Posição do adjetivo e concordância nominal no sintagma nominal em Português

Este post tem como objetivo descrever, embora resumidamente, o posicionamento do adjetivo e o uso da concordância nominal no português falado (diferenciando-se aqui entre o português europeu e o brasileiro), comparando-os com as regras gramaticais existentes.
Segundo Cunha e Cintra (1986: 247), o adjetivo funciona como um “modificador do substantivo”, tendo como tarefas principais:
a) a caracterização de seres vivos, objetos, entre outros;
b) expressando qualidade, defeito, aspecto, aparência.

Exemplo: “casa bonita”, “homem malvado”, “pessoa inteligente”.

Adjetivos também podem ser usados para estabelecer uma relação de tempo com o substantivo (ex.: “prova bimestral”), ou para estabelecer uma relação de proveniência (ex.: “vinho português”).
As palavras de uma língua organizam-se em grupos em uma determinada frase.
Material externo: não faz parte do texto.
-- ==== Sys2Proof/Machine/Checksum.lean ====
section
/-! DEFINITION. The checksum engine: CSUM.COMPUTE and CSUM.VERIFY (40_checksum.md). -/

namespace Sys2Proof.Machine

/-- `PHBYTES(ph, L)` (R90, layout R64). -/
def phBytes (ph : PseudoHeader) (length : Nat) : Bytes :=
  put32 ph.src ++ put32 ph.dst ++ [0x00, ph.protocol] ++ put16 (BitVec.ofNat 16 length)

/-- `STREAM(ph, hb, pl)` (R91, R65, R48): the TCP length is derived here, and an odd count is padded with one zero byte. -/
def stream (ph : PseudoHeader) (hb pl : Bytes) : Bytes :=
  let d := phBytes ph (hb.length + pl.length) ++ hb ++ pl
  if d.length % 2 = 1 then d ++ [0x00] else d

/-- `SUM16(S)` (R92) of an even-length sequence: the plain sum of its big-endian words, a natural number.
An odd last byte, which no stream has, counts for nothing (log entry 12). -/
def sum16 : Bytes → Nat
  | a :: b :: rest => (a ++ b : Word16).toNat + sum16 rest
  | _ => 0

/-- The passes of `FOLD`, at most `fuel` of them. -/
def foldPasses : Nat → Nat → Nat
  | 0, x => x
  | fuel + 1, x => if 0x10000 ≤ x then foldPasses fuel (x % 0x10000 + x / 0x10000) else x

/-- `FOLD(x)`, end-around carry (R93). Each pass makes `x` smaller, so `x` passes are enough. -/
def fold (x : Nat) : Nat := foldPasses x x

/-- `CPL16(v) = 0xFFFF - v` (R95). -/
def cpl16 (v : Nat) : Word16 := BitVec.ofNat 16 (0xFFFF - v)

/-- `RAWCSUM(ph, hb, pl)` (R96), the one summing and folding definition of both operations (R99). -/
def rawCsum (ph : PseudoHeader) (hb pl : Bytes) : Word16 := cpl16 (fold (sum16 (stream ph hb pl)))

/-- The result of CSUM.COMPUTE (R97): the raw checksum, 0x0000 written as 0xFFFF. -/
def csum (ph : PseudoHeader) (hb pl : Bytes) : Word16 :=
  if rawCsum ph hb pl = 0x0000 then 0xFFFF else rawCsum ph hb pl

/-- The result of CSUM.VERIFY (R98), with no substitution. -/
def verifies (ph : PseudoHeader) (hb pl : Bytes) : Bool := rawCsum ph hb pl == 0x0000

/-- One's-complement addition `a (+) b` (R100). -/
def oneAdd (a b : Nat) : Nat := fold (a + b)

/-- The result of the reference serial datapath, `CPL16(FOLD(ACC))` after `end` (R101). -/
def State.datapathResult (s : State) : Word16 := cpl16 (fold s.finish.acc.toNat)

/-- Header bytes with the checksum field, bytes 16 and 17, set to zero (R106). -/
def zeroChecksum (hb : Bytes) : Bytes := memWrite16 hb 16 0

/-- `VERIFY.RECOMPUTE` (30_encoding.md R79), a pseudo-operation: the expansion's CSUM.COMPUTE compared with the stored value.
Defined only when the header reaches its checksum and CSUM.COMPUTE admits the operands (R74). -/
def verifyRecompute (ph : PseudoHeader) (hb pl : Bytes) : Option Bool :=
  match checksumRefusal ph (zeroChecksum hb) pl with
  | some _ => none
  | none => if 18 ≤ hb.length then some (csum ph (zeroChecksum hb) pl == be16 hb 16) else none

/-- CSUM.COMPUTE (R97). -/
def execCsumCompute (ph : PseudoHeader) (hb pl : Bytes) (s : State) : Host.Outcome State Fault Refusal :=
  match checksumRefusal ph hb pl with
  | some r => .refused r
  | none => answer { Results.empty with csum := some (csum ph hb pl) } s

/-- CSUM.VERIFY (R98). A checksum that does not verify is a result, not an error (R172). -/
def execCsumVerify (ph : PseudoHeader) (hb pl : Bytes) (s : State) : Host.Outcome State Fault Refusal :=
  match checksumRefusal ph hb pl with
  | some r => .refused r
  | none => answer { Results.empty with valid := some (verifies ph hb pl) } s

end Sys2Proof.Machine
end

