-- ==== Sys2Proof/Safety.lean ====
section
/-! DEFINITION. The terms claims are stated in: which responses are legal, the invariant every step keeps, which
instructions are commands, and what a host that keeps the rules presents. -/

namespace Sys2Proof

/-- The six operations, the only instructions a command record can carry out (30_encoding.md R70). -/
def Instr.isOperation : Instr → Bool
  | .csumCompute _ _ _ => true
  | .csumVerify _ _ _ => true
  | .hdrBuild _ _ _ => true
  | .hdrParse _ => true
  | .segToBytes _ _ _ => true
  | .segFromBytes _ => true
  | .reservedOp0 => false
  | .reservedOp7 => false
  | .tcphdrW0 _ _ => false
  | .tcphdrW1 _ => false
  | .tcphdrW2 _ => false
  | .tcphdrW3 _ _ _ _ => false
  | .tcphdrW4 _ _ => false
  | .tcphdrOpt _ _ _ _ => false
  | .pseudoW0 _ => false
  | .pseudoW1 _ => false
  | .pseudoW2 _ _ => false
  | .status _ => false

/-- The nine wire words of the opcode table. -/
def Instr.isWireWord : Instr → Bool
  | .csumCompute _ _ _ => false
  | .csumVerify _ _ _ => false
  | .hdrBuild _ _ _ => false
  | .hdrParse _ => false
  | .segToBytes _ _ _ => false
  | .segFromBytes _ => false
  | .reservedOp0 => false
  | .reservedOp7 => false
  | .tcphdrW0 _ _ => true
  | .tcphdrW1 _ => true
  | .tcphdrW2 _ => true
  | .tcphdrW3 _ _ _ _ => true
  | .tcphdrW4 _ _ => true
  | .tcphdrOpt _ _ _ _ => true
  | .pseudoW0 _ => true
  | .pseudoW1 _ => true
  | .pseudoW2 _ _ => true
  | .status _ => false

/-- What the host may present: a command in the admitted domain (R74). -/
def Presented.admitted : Presented → Bool
  | .command op o => (decodeCommand op o).wf
  | .wire _ => false
  | .status _ => false

namespace Machine

/-- A built header, alone or in front of a payload: its declared length is 20 to 60 bytes and within the sequence, its
reserved bits are zero (10_state.md R16) and its checksum field is not zero (41_header_codec.md R130 corner c). -/
def builtHeader (out : Bytes) : Bool :=
  decide (5 ≤ declaredOffset out) && decide (4 * declaredOffset out ≤ out.length) &&
    (getRsv (rawPair out) == 0) && (be16 out 16 != 0)

/-- A parsed header: `data_offset` in 5 to 15 and options that fill the declared length (R15, R21). -/
def parsedHeader (h : TcpHeader) : Bool :=
  decide (5 ≤ h.dataOffset.toNat) && (h.options.length == 4 * h.dataOffset.toNat - 20)

/-- The results an OK response may carry: the fields one row of R70 lists, with what the rules say of their values.
No field at all is the response of the STATUS row. -/
def Results.legal (r : Results) : Bool :=
  match r.csum, r.valid, r.h, r.out, r.pl, r.totalLen with
  | none, none, none, none, none, none => true
  | some c, none, none, none, none, none => c != 0
  | none, some _, none, none, none, none => true
  | none, none, none, some o, none, none => builtHeader o && (o.length == 4 * declaredOffset o)
  | none, none, some h, none, none, none => parsedHeader h
  | none, none, none, some o, none, some n => builtHeader o && (n == o.length) && decide (n ≤ Config.segMax)
  | none, none, some h, none, some p, some n => parsedHeader h && (n == ({ header := h, payload := p } : Segment).totalLength)
  | _, _, _, _, _, _ => false

/-- The datapath holds what some prefix of a stream leaves in it: ODD is valid exactly after an odd count, ACC is at most
the largest sum of the words taken, so 32 bits do not overflow (R92, R101), and POS is within the longest header. -/
def State.datapathInv (s : State) : Bool :=
  (s.odd.valid == decide (s.pos % 2 = 1)) && decide (s.acc.toNat ≤ 0xFFFF * (s.pos / 2)) && decide (s.pos ≤ 72)

/-- A response pending is an error or carries legal results. -/
def State.responseInv (s : State) : Bool :=
  match s.rsp with
  | some (.ok r) => r.legal
  | some (.err _) => true
  | none => true

/-- The invariant every step keeps. -/
def State.inv (s : State) : Bool := s.datapathInv && s.responseInv

/-- A state no step stops: what a safe run consists of. -/
def State.Safe (s : State) : Prop := ∃ t, step s = .next t

/-- The instruction completes in `s` and the response pending after it is `r`. -/
def Responds (i : Instr) (s : State) (r : Response) : Prop := ∃ t, exec i s = .next t ∧ t.rsp = some r

/-- The instruction is refused in `s` (R180): no response, no next state. -/
def Refused (i : Instr) (s : State) : Prop := ∃ r, exec i s = .refused r

/-- The response of CSUM.COMPUTE: OK with RSP.CSUM and nothing else (10_state.md R27). -/
def csumResponse (c : Word16) : Response := .ok { Results.empty with csum := some c }

/-- The response of CSUM.VERIFY: OK with RSP.VALID and nothing else. -/
def validResponse (v : Bool) : Response := .ok { Results.empty with valid := some v }

/-- The response of HDR.BUILD: OK with RSP.OUT and nothing else. -/
def outResponse (out : Bytes) : Response := .ok { Results.empty with out := some out }

/-- The response of HDR.PARSE: OK with RSP.H and nothing else. -/
def headerResponse (h : TcpHeader) : Response := .ok { Results.empty with h := some h }

/-- The response of SEG.TO_BYTES: OK with RSP.OUT and RSP.TOTAL_LEN and nothing else. -/
def segmentBytesResponse (out : Bytes) (n : Nat) : Response :=
  .ok { Results.empty with out := some out, totalLen := some n }

/-- The response of SEG.FROM_BYTES: OK with RSP.H, RSP.PL and RSP.TOTAL_LEN and nothing else. -/
def segmentResponse (h : TcpHeader) (pl : Bytes) (n : Nat) : Response :=
  .ok { Results.empty with h := some h, pl := some pl, totalLen := some n }

/-- A sequence cut into words of four bytes, as a stream of wire words presents it (R60, R65). -/
def wireWords : Bytes → List Presented
  | a :: b :: c :: d :: rest => .wire [a, b, c, d] :: wireWords rest
  | _ => []

/-- The 16-bit big-endian words of an even-length sequence (R65). -/
def words16 : Bytes → List Nat
  | a :: b :: rest => (a.toNat * 256 + b.toNat) :: words16 rest
  | _ => []

/-- A sequence with one bit of one byte flipped (40_checksum.md R103). -/
def flipBit (bs : Bytes) (i k : Nat) : Bytes := bs.modify i fun b => b ^^^ BitVec.twoPow 8 k

end Machine

end Sys2Proof
end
Esses grupos denominam-se “Sintagmas Nominais”. Eles são compostos por pelo menos um substantivo ou pronome, podendo ser ampliados, por exemplo, por meio do acréscimo de um artigo ou adjetivo:

Exemplo: “a casa” – “a casa bonita”.

Todo o sintagma nominal tem um núcleo, que pode ser um substantivo ou um pronome. Num sintagma nominal da língua portuguesa, o adjetivo pode vir anteposto ou posposto ao núcleo. Se anteposto, o adjetivo expressa afetividade, destaca ou realça uma característica, adquire valor subjetivo. Cunha e Cintra (1986) dão uma lista de regras para a anteposição do adjetivo.
A posposição é a mais utilizada no português. Segundo Gärtner (1996), o adjetivo posposto ao substantivo pressupõe a existência de um grupo de indivíduos representados por um substantivo, cujo número de representantes é reduzido pela utilização de um adjetivo pósposto. Por exemplo: “moça” – “moça bonita” (todas as outras moças, que não são bonitas, não fazem parte do grupo designado por “bonita”). Cunha e Cintra (1986) apresentam igualmente uma lista de regras sobre quando usar o adjetivo posposto.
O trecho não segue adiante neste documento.